Problem to work on: Below are some records. Return exactly the lines from the one with "induction A generalizing r k with" to the one with "theorem recFeed_frame (hflag", and nothing else.

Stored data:

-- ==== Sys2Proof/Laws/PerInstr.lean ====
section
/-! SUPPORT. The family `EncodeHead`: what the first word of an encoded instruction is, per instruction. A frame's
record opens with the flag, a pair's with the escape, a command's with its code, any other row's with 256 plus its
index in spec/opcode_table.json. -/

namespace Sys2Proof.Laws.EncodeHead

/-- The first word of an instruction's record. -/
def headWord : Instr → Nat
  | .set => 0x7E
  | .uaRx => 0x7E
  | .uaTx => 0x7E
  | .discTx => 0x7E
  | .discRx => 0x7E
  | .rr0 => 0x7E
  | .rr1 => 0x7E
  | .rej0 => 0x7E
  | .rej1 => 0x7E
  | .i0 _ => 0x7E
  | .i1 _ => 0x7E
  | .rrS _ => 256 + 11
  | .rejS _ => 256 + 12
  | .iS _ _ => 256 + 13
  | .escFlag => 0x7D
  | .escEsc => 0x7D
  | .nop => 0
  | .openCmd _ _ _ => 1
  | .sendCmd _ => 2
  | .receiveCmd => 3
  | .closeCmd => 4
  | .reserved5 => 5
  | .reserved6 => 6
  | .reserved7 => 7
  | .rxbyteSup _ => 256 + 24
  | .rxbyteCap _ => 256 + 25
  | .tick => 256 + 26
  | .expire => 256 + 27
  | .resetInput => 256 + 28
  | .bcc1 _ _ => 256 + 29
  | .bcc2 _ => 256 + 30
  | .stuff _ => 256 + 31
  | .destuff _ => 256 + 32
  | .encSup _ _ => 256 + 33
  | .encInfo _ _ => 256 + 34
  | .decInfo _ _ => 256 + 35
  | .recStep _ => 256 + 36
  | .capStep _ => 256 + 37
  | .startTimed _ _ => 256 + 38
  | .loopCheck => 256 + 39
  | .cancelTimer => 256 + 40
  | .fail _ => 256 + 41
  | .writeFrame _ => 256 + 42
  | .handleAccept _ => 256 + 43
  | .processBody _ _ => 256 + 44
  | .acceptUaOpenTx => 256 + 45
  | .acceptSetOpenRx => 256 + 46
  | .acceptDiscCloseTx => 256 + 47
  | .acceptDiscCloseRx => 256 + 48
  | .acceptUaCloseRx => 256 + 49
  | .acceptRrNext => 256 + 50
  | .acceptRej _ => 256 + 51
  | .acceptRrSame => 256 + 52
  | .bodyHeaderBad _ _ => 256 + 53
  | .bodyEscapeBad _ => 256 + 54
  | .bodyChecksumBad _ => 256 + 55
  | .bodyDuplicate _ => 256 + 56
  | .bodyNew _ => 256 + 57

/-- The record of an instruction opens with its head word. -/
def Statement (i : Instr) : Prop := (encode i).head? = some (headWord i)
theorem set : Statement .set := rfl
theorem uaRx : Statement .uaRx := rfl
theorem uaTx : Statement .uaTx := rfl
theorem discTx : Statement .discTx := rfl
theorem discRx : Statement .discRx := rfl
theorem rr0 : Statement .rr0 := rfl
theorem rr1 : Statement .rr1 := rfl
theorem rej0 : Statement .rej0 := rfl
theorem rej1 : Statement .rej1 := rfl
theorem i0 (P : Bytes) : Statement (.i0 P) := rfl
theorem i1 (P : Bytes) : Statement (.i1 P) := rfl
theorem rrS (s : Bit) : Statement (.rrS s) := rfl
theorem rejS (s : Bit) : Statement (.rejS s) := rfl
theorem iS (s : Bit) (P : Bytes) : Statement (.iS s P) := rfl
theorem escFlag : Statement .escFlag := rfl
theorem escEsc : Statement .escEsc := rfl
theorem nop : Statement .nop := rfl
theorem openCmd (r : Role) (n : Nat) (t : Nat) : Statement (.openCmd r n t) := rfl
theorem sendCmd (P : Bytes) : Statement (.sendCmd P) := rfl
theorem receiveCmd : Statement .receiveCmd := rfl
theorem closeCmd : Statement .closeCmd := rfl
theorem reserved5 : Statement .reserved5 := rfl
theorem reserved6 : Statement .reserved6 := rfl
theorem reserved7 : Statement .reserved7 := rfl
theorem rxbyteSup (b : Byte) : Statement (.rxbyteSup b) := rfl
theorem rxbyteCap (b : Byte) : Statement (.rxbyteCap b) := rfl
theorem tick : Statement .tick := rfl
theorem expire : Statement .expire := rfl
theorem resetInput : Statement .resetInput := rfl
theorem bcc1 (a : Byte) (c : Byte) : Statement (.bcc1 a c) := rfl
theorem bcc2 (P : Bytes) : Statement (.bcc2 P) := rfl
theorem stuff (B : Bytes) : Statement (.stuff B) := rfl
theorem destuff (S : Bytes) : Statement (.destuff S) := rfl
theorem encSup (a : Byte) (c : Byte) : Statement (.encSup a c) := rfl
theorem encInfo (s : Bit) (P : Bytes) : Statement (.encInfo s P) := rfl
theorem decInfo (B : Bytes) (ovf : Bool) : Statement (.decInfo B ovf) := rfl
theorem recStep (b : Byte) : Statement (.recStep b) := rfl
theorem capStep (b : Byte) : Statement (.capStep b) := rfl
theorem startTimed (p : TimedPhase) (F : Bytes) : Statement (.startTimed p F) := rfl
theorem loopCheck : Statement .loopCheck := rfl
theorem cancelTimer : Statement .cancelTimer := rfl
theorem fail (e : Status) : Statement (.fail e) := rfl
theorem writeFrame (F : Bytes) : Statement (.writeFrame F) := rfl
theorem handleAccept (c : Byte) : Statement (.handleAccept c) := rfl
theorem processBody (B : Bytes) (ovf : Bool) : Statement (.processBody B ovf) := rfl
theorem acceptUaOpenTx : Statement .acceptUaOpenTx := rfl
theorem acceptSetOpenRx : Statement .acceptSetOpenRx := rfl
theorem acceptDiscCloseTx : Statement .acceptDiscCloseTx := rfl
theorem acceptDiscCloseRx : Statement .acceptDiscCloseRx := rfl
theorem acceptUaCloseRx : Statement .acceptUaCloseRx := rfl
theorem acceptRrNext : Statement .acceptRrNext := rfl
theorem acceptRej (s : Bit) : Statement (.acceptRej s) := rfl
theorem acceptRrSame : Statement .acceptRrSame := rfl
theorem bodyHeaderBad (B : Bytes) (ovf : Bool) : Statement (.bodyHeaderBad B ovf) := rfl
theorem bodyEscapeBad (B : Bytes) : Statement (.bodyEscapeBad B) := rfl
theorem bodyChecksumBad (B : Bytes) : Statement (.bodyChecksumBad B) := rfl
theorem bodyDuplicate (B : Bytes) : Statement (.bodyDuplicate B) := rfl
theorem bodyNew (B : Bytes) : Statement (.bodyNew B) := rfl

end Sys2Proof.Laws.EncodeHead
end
--
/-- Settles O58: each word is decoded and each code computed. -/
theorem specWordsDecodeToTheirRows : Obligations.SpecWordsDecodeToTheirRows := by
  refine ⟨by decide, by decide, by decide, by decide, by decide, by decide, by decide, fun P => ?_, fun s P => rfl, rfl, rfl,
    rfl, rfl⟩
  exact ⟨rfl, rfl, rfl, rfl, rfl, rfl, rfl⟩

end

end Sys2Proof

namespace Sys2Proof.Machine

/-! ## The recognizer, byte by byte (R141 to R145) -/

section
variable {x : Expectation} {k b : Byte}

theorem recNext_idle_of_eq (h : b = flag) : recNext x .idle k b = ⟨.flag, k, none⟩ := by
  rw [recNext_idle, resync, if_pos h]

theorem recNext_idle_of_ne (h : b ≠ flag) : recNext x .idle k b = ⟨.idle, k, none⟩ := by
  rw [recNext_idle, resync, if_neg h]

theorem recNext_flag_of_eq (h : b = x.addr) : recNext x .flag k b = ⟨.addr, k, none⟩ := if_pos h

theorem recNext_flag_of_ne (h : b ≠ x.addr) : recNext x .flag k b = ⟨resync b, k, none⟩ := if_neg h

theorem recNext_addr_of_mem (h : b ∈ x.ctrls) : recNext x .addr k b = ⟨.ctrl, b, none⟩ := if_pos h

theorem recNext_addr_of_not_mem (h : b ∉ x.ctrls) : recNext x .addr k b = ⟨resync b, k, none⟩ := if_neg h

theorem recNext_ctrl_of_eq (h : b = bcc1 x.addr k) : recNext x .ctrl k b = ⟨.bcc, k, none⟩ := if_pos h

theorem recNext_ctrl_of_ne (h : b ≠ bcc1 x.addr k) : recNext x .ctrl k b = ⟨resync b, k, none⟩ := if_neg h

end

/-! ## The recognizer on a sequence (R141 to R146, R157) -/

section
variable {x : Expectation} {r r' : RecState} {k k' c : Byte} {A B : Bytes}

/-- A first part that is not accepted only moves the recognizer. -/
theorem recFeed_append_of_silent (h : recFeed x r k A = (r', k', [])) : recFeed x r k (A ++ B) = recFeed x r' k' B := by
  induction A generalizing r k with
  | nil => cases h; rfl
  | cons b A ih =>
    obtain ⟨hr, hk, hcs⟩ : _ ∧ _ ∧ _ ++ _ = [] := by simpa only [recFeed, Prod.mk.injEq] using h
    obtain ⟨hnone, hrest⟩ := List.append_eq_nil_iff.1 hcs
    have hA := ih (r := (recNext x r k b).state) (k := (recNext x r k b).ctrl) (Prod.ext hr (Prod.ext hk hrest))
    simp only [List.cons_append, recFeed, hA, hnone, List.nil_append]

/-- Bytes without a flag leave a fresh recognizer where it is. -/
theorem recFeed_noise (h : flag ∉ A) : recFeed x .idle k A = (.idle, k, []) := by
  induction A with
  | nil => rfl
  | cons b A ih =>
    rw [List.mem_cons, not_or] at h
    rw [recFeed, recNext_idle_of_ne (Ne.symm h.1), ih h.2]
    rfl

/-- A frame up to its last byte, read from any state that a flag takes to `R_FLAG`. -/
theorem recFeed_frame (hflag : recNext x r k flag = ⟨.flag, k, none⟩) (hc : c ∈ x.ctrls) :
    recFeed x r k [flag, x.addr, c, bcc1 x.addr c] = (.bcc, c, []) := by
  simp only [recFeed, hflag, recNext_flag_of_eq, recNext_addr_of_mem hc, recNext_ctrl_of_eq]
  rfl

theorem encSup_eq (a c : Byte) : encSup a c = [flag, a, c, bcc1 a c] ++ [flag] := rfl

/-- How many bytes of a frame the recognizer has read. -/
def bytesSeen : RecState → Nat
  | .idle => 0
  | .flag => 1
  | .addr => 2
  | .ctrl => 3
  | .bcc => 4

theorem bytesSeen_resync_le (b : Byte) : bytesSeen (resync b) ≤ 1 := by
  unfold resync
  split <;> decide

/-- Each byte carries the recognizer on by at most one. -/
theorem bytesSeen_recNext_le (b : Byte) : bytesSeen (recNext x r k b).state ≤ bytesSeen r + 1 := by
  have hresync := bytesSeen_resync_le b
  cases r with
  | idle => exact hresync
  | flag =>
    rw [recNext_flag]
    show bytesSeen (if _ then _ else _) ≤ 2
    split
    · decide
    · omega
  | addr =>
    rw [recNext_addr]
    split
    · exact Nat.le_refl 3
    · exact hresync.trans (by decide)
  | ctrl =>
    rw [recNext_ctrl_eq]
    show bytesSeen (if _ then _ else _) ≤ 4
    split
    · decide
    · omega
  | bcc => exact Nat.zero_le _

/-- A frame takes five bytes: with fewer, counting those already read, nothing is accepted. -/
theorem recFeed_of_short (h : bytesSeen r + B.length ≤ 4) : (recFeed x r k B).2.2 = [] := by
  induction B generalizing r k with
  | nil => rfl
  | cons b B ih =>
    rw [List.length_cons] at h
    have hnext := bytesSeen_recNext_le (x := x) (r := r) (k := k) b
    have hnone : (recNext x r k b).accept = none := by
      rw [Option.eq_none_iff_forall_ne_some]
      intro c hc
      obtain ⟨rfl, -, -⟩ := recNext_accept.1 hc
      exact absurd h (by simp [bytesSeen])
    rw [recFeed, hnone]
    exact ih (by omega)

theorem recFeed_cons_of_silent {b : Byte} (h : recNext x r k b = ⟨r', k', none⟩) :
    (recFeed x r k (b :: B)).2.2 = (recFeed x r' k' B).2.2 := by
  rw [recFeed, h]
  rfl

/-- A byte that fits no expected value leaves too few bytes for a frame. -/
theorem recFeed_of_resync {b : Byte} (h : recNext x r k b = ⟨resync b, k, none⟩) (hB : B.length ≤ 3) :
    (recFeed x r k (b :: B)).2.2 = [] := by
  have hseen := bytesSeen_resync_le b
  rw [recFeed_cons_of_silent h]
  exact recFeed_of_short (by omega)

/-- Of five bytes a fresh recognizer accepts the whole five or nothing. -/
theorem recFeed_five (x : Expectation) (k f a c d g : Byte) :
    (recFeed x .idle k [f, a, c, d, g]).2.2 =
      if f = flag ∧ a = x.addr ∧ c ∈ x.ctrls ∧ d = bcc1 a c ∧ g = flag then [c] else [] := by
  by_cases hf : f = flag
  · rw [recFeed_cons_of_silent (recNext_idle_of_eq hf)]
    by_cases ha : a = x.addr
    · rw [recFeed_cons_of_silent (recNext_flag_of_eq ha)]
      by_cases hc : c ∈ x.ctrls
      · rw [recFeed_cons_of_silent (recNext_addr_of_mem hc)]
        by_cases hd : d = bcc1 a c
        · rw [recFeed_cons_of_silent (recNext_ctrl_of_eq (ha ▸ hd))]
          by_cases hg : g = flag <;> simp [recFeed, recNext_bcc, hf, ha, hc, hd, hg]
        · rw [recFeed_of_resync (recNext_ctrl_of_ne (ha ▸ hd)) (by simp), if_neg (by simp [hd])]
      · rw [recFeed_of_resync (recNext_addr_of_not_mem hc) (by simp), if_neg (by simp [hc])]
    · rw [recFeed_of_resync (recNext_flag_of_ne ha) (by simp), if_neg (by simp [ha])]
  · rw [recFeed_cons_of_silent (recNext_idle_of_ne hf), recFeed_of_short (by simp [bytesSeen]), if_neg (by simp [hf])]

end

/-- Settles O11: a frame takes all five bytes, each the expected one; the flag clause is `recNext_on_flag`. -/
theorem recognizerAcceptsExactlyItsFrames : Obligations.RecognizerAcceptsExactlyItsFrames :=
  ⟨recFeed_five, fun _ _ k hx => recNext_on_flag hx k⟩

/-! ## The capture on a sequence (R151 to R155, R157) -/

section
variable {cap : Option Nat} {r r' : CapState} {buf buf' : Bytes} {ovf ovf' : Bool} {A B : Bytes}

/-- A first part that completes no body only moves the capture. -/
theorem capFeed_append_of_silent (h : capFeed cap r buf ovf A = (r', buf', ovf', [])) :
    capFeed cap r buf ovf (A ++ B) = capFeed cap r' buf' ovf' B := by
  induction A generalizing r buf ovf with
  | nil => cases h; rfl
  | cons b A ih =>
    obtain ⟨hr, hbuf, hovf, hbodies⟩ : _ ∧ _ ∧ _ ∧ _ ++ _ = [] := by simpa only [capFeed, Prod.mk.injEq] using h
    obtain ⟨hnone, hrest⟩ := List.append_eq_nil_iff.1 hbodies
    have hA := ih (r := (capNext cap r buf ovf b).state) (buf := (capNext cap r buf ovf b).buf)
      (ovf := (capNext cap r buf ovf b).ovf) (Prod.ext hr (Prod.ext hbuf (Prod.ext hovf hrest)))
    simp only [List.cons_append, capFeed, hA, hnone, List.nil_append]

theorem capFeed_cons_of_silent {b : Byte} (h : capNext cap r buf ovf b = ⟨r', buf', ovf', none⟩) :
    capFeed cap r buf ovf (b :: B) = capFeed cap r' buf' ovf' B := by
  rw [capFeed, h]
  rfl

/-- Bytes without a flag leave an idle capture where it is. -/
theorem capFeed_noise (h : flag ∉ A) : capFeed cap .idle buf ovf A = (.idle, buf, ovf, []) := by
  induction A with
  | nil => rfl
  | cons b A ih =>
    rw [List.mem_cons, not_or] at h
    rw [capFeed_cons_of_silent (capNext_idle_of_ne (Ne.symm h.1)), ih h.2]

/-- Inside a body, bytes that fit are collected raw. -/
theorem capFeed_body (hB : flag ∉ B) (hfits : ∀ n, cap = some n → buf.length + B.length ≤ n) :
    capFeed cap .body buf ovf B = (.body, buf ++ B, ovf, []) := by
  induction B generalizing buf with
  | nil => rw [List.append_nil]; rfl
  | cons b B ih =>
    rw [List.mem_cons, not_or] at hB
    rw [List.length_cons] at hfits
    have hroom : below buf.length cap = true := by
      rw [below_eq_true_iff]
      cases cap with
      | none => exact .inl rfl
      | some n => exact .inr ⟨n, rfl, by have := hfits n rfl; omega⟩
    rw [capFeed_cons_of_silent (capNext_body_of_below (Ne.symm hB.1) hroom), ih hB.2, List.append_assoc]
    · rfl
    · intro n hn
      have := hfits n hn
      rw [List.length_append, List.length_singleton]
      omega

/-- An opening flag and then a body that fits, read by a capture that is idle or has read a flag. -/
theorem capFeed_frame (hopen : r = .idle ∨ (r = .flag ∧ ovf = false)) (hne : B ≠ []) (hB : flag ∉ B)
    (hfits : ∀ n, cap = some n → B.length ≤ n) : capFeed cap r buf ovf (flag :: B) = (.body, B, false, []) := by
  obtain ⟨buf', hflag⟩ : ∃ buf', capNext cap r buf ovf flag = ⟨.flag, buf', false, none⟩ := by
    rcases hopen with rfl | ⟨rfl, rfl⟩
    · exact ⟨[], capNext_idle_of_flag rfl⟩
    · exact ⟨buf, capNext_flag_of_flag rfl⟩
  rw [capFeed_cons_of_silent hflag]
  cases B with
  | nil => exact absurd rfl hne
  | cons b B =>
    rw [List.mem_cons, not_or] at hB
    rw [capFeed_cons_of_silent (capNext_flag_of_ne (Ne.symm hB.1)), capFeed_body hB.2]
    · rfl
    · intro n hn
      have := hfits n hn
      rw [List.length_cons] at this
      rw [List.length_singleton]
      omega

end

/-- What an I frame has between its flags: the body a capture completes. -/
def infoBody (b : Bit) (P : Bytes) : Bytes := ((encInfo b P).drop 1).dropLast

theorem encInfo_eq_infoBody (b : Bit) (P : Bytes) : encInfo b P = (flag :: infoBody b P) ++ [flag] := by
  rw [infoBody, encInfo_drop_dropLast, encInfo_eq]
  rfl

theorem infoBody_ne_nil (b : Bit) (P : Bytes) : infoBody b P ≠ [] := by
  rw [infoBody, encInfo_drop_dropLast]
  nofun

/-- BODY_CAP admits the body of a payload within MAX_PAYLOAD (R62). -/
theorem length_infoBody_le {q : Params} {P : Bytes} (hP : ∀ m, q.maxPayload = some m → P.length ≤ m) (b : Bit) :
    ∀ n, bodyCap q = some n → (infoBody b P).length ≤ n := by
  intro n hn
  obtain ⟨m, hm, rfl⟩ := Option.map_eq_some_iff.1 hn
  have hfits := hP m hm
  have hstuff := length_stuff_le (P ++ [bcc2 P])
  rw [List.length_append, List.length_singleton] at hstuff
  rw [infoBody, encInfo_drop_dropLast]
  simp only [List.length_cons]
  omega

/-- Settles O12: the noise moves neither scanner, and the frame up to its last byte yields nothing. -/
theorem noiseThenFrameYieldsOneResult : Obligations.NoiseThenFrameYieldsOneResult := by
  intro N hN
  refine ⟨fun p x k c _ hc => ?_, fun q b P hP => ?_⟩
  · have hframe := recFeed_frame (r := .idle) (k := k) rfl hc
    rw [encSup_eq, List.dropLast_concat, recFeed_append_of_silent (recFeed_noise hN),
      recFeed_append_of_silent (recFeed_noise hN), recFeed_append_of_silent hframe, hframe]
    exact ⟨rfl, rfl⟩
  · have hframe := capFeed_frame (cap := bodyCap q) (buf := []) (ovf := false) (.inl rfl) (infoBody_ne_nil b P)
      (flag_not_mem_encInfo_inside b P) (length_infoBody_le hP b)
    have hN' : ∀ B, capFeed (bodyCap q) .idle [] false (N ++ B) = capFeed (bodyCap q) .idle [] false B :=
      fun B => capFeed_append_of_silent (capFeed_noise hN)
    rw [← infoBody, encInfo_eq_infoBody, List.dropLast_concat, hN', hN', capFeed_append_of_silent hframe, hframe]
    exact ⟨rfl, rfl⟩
==
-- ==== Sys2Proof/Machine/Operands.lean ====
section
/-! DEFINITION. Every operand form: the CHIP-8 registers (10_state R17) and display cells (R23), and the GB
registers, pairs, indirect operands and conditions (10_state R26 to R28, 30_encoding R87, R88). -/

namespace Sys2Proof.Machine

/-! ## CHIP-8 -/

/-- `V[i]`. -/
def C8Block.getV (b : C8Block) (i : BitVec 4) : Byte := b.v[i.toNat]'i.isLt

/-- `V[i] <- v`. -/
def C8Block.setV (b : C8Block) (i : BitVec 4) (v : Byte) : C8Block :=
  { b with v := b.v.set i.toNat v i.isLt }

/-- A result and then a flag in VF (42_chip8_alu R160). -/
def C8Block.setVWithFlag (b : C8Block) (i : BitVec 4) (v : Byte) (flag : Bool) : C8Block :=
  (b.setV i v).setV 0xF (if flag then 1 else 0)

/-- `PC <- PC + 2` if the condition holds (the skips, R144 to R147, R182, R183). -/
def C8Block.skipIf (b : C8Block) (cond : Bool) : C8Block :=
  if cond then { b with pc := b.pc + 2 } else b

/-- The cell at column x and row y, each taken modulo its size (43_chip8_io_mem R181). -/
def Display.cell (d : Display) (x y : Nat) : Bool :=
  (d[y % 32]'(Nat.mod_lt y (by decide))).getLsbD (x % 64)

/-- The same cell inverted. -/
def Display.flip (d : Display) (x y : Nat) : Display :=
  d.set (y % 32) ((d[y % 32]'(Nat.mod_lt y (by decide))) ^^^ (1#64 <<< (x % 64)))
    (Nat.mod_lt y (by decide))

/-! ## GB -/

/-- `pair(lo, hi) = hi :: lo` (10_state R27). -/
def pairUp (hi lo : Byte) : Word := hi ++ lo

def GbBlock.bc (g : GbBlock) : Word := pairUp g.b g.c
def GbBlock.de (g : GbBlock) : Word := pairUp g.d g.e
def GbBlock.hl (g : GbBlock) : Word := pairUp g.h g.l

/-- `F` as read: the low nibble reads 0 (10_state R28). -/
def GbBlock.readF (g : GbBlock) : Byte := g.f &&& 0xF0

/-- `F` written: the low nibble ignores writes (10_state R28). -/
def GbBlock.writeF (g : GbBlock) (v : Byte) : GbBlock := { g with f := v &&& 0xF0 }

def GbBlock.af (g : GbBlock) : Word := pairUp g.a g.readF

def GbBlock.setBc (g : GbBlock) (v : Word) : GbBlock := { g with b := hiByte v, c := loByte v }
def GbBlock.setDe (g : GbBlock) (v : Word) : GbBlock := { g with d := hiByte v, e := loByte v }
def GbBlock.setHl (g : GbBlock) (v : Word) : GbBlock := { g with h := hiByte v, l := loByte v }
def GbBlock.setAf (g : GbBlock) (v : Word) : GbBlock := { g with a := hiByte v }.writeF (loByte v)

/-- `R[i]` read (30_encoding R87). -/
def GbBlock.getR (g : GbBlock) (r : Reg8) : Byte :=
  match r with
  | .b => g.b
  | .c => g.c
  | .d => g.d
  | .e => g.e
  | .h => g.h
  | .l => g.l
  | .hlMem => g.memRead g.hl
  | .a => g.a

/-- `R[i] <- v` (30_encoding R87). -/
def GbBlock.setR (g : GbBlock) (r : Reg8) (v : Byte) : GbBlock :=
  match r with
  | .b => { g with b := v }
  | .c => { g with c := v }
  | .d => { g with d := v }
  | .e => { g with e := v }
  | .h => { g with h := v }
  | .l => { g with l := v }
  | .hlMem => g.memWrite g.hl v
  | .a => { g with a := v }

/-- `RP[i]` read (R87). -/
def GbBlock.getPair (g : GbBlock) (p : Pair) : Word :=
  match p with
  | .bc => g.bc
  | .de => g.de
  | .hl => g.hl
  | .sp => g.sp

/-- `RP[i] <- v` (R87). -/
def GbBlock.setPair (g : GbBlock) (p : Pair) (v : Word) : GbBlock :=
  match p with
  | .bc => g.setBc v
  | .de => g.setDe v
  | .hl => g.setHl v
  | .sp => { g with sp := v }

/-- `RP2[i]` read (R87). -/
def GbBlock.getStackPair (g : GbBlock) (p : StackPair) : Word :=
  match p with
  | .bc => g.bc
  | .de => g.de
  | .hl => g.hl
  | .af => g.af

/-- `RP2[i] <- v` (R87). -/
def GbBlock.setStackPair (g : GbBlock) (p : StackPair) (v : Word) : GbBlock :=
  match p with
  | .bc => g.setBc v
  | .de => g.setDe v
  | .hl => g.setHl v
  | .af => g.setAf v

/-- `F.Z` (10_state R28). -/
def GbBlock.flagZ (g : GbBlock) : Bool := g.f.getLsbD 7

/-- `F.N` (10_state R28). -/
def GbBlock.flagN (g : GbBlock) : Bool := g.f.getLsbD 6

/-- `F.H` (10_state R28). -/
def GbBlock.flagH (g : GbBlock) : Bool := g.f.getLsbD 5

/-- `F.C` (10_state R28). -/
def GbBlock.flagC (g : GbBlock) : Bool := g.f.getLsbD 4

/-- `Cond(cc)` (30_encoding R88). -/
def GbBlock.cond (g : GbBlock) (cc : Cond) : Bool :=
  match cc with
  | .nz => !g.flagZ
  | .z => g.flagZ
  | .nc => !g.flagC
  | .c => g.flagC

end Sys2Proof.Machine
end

The completed task:
  induction A generalizing r k with
  | nil => cases h; rfl
  | cons b A ih =>
    obtain ⟨hr, hk, hcs⟩ : _ ∧ _ ∧ _ ++ _ = [] := by simpa only [recFeed, Prod.mk.injEq] using h
    obtain ⟨hnone, hrest⟩ := List.append_eq_nil_iff.1 hcs
    have hA := ih (r := (recNext x r k b).state) (k := (recNext x r k b).ctrl) (Prod.ext hr (Prod.ext hk hrest))
    simp only [List.cons_append, recFeed, hA, hnone, List.nil_append]

/-- Bytes without a flag leave a fresh recognizer where it is. -/
theorem recFeed_noise (h : flag ∉ A) : recFeed x .idle k A = (.idle, k, []) := by
  induction A with
  | nil => rfl
  | cons b A ih =>
    rw [List.mem_cons, not_or] at h
    rw [recFeed, recNext_idle_of_ne (Ne.symm h.1), ih h.2]
    rfl

/-- A frame up to its last byte, read from any state that a flag takes to `R_FLAG`. -/
theorem recFeed_frame (hflag : recNext x r k flag = ⟨.flag, k, none⟩) (hc : c ∈ x.ctrls) :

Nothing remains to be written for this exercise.